Available records:
-- ==== Sys2Proof/Machine/Turnout.lean ====
section
/-! DEFINITION. The turnout controller: records (R163 to R165), detectors (R166, R167), won turnouts (R168, R169), the motor
start queue and throws (R171 to R173), LIE requests (R175), possessions (R129), and its acts at a change report, at a relisten, at
the return to ACTIVE and at DUPLICATE_HALT (R174, R177, R178, R179). -/
namespace Sys2Proof.Machine

open Sys2Proof

/-! ## Records and inputs -/

/-- The records with the record of one segment changed. -/
def Toc.modify (t : Toc) (seg : Seg) (f : Record → Record) : Toc :=
  { t with records := t.records.map fun r => if r.seg = seg then f r else r }

/-- Change the record of one segment. -/
def State.modifyRecord (s : State) (seg : Seg) (f : Record → Record) : State := s.setToc (s.toc.modify seg f)

/-- R163: the field position of an owned segment. -/
def State.position (s : State) (seg : Seg) : Option Position :=
  (List.finRange 4).find? fun p => s.owned[p.val]? == some seg

/-- R163: the filtered inputs of an owned segment. -/
def State.inputsOf (s : State) (seg : Seg) : Inputs :=
  match s.position seg with
  | some p => s.toc.inputs[p]
  | none => .reset

/-- The lock input of a lie. -/
def Inputs.lock (i : Inputs) (p : Points) : Input :=
  match p with
  | .normal => i.normalLock
  | .reverse => i.reverseLock

/-- R163: the filtered lock level of a lie. -/
def State.lockHigh (s : State) (seg : Seg) (p : Points) : Bool := ((s.inputsOf seg).lock p).level

/-- R163: the filtered occupancy level. -/
def State.occupied (s : State) (seg : Seg) : Bool := (s.inputsOf seg).occupancy.level

/-- R164: an input at a level it has held for the settle time. -/
def Input.settledAt (level : Bool) : Input := { level := level, settled := true }

/-- R164, R166: the inputs of a position with one lock level changed. -/
def Inputs.setLock (i : Inputs) (p : Points) (level : Bool) : Inputs :=
  match p with
  | .normal => { i with normalLock := .settledAt level }
  | .reverse => { i with reverseLock := .settledAt level }

/-- R165: the lie state from settled detector levels; FAILED with an unsettled lock detector. -/
def startLie (i : Inputs) : Lie :=
  if !i.normalLock.settled || !i.reverseLock.settled then .failed
  else
    match i.normalLock.level, i.reverseLock.level with
    | true, false => .normal
    | false, true => .reverse
    | false, false => .unknown
    | true, true => .failed

/-- R165: the record of an owned segment at the end of START. -/
def startRecord (seg : Seg) (i : Inputs) : Record :=
  { seg := seg, lie := startLie i, target := none, answer := none, followOn := none, throwTimer := none, motor := .off }

/-! ## The claim table as the controller reads it -/

/-- R167, R174, R178: the answer part that names the holder, with no tag, when the segment is HELD. -/
def State.holderAnswer (s : State) (seg : Seg) : Option Answer :=
  (s.ctu[seg].holder).map fun k => { claimant := k, tag := none }

/-! ## LIE requests (R175) -/

/-- R175: the cause and the answer part that are requested. -/
def lieRequest (cause : LieCause) (answer : Option Answer) : LieCause × Option Answer :=
  match answer with
  | none => (cause, none)
  | some a =>
    if a.tag.isSome || cause = .report then (cause, some a)
    else if cause = .done ∨ cause = .confirmed then (.report, some a)
    else (cause, none)

/-- R175: a LIE request for one record. -/
def State.requestLie (s : State) (seg : Seg) (cause : LieCause) (answer : Option Answer) : State :=
  s.txRequest (.lie seg) (.lie (lieRequest cause answer).1 (lieRequest cause answer).2)

/-- R166: a change of a record's lie state, with its THROW notice. -/
def State.setLie (s : State) (seg : Seg) (lie : Lie) (cause : LieCause) : State :=
  (s.modifyRecord seg fun r => { r with lie := lie }).post (.throwing seg lie cause)

/-- R166: a lie state change with the LIE it requests. -/
def State.reportLie (s : State) (seg : Seg) (lie : Lie) (cause : LieCause) (answer : Option Answer) : State :=
  (s.setLie seg lie (lieRequest cause answer).1).requestLie seg cause answer

/-! ## Throws (R171 to R173) -/

/-- R171: what a turnout takes along into the start queue, and what it loses when it leaves it. -/
def Record.aim (target : Option Points) (answer : Option Answer) (r : Record) : Record :=
  { r with target := target, answer := answer }

/-- R172: the record after the end of a throw: motor off, timer stopped, target and answer part removed. -/
def Record.rest (r : Record) : Record :=
  { r with motor := .off, throwTimer := none, target := none, answer := none }

/-- R172: the end of a throw, without its follow-on. -/
def State.stopThrow (s : State) (r : Record) (lie : Lie) (cause : LieCause) : State :=
  (s.modifyRecord r.seg Record.rest).reportLie r.seg lie cause r.answer

/-- R172: the end the detectors give a throw. -/
def State.throwEnd (s : State) (r : Record) : Option (Lie × LieCause) :=
  match r.target with
  | none => none
  | some p =>
    if s.lockHigh r.seg p && !s.lockHigh r.seg (pointsOther p) then some (pointsLie p, .done)
    else if s.lockHigh r.seg p && s.lockHigh r.seg (pointsOther p) then some (.failed, .detectorConflict)
    else none

/-- R171: the motor output for a target lie. -/
def motorFor : Points → Motor
  | .normal => .driveN
  | .reverse => .driveR

/-- R171: the table shows what a start needs. -/
def State.startHeld (s : State) (r : Record) (target : Points) : Bool :=
  match s.ctu[r.seg].claim with
  | .held h required => h == s.me || (required == some target && r.lie != pointsLie target)
  | .free | .blocked _ => false

/-- R171: the motor starts; the detectors are tested at once (R172). -/
def State.startMotor (s : State) (r : Record) (target : Points) : State :=
  let moving : Record :=
    { r with motor := motorFor target, throwTimer := some (Config.secondMs * s.option (·.throwTime)) }
  let s1 := s.modifyRecord r.seg fun _ => moving
  let s2 := s1.setToc { s1.toc with stagger := some (Config.codeUnit * s.option (·.staggerCode)) }
  let s3 := s2.reportLie r.seg .moving .moving r.answer
  match s3.throwEnd moving with
  | some e => s3.stopThrow moving e.1 e.2
  | none => s3

/-- R171: the turnout leaves the start queue with its target lie and answer part. -/
def State.leaveQueue (s : State) (seg : Seg) : State :=
  let s1 := s.modifyRecord seg (Record.aim none none)
  s1.setToc { s1.toc with queue := s1.toc.queue.filter (· != seg) }

/-- R171: the start checks, oldest first, until a motor starts or the queue is empty. -/
def State.startChecks (s : State) : List Seg → State
  | [] => s
  | seg :: rest =>
    match s.toc.record seg with
    | some r =>
      match r.target with
      | some target =>
        if s.occupied seg then
          ((s.leaveQueue seg).requestLie seg .refusedOccupied r.answer).startChecks rest
        else if s.startHeld r target then
          let s1 := s.setToc { s.toc with queue := s.toc.queue.filter (· != seg) }
          s1.startMotor r target
        else (s.leaveQueue seg).startChecks rest
      | none => (s.leaveQueue seg).startChecks rest
    | none => (s.leaveQueue seg).startChecks rest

Try it:
Your answer should be all lines from the data that contain "requestLie".

Answer area:
def State.requestLie (s : State) (seg : Seg) (cause : LieCause) (answer : Option Answer) : State :=
  (s.setLie seg lie (lieRequest cause answer).1).requestLie seg cause answer
          ((s.leaveQueue seg).requestLie seg .refusedOccupied r.answer).startChecks rest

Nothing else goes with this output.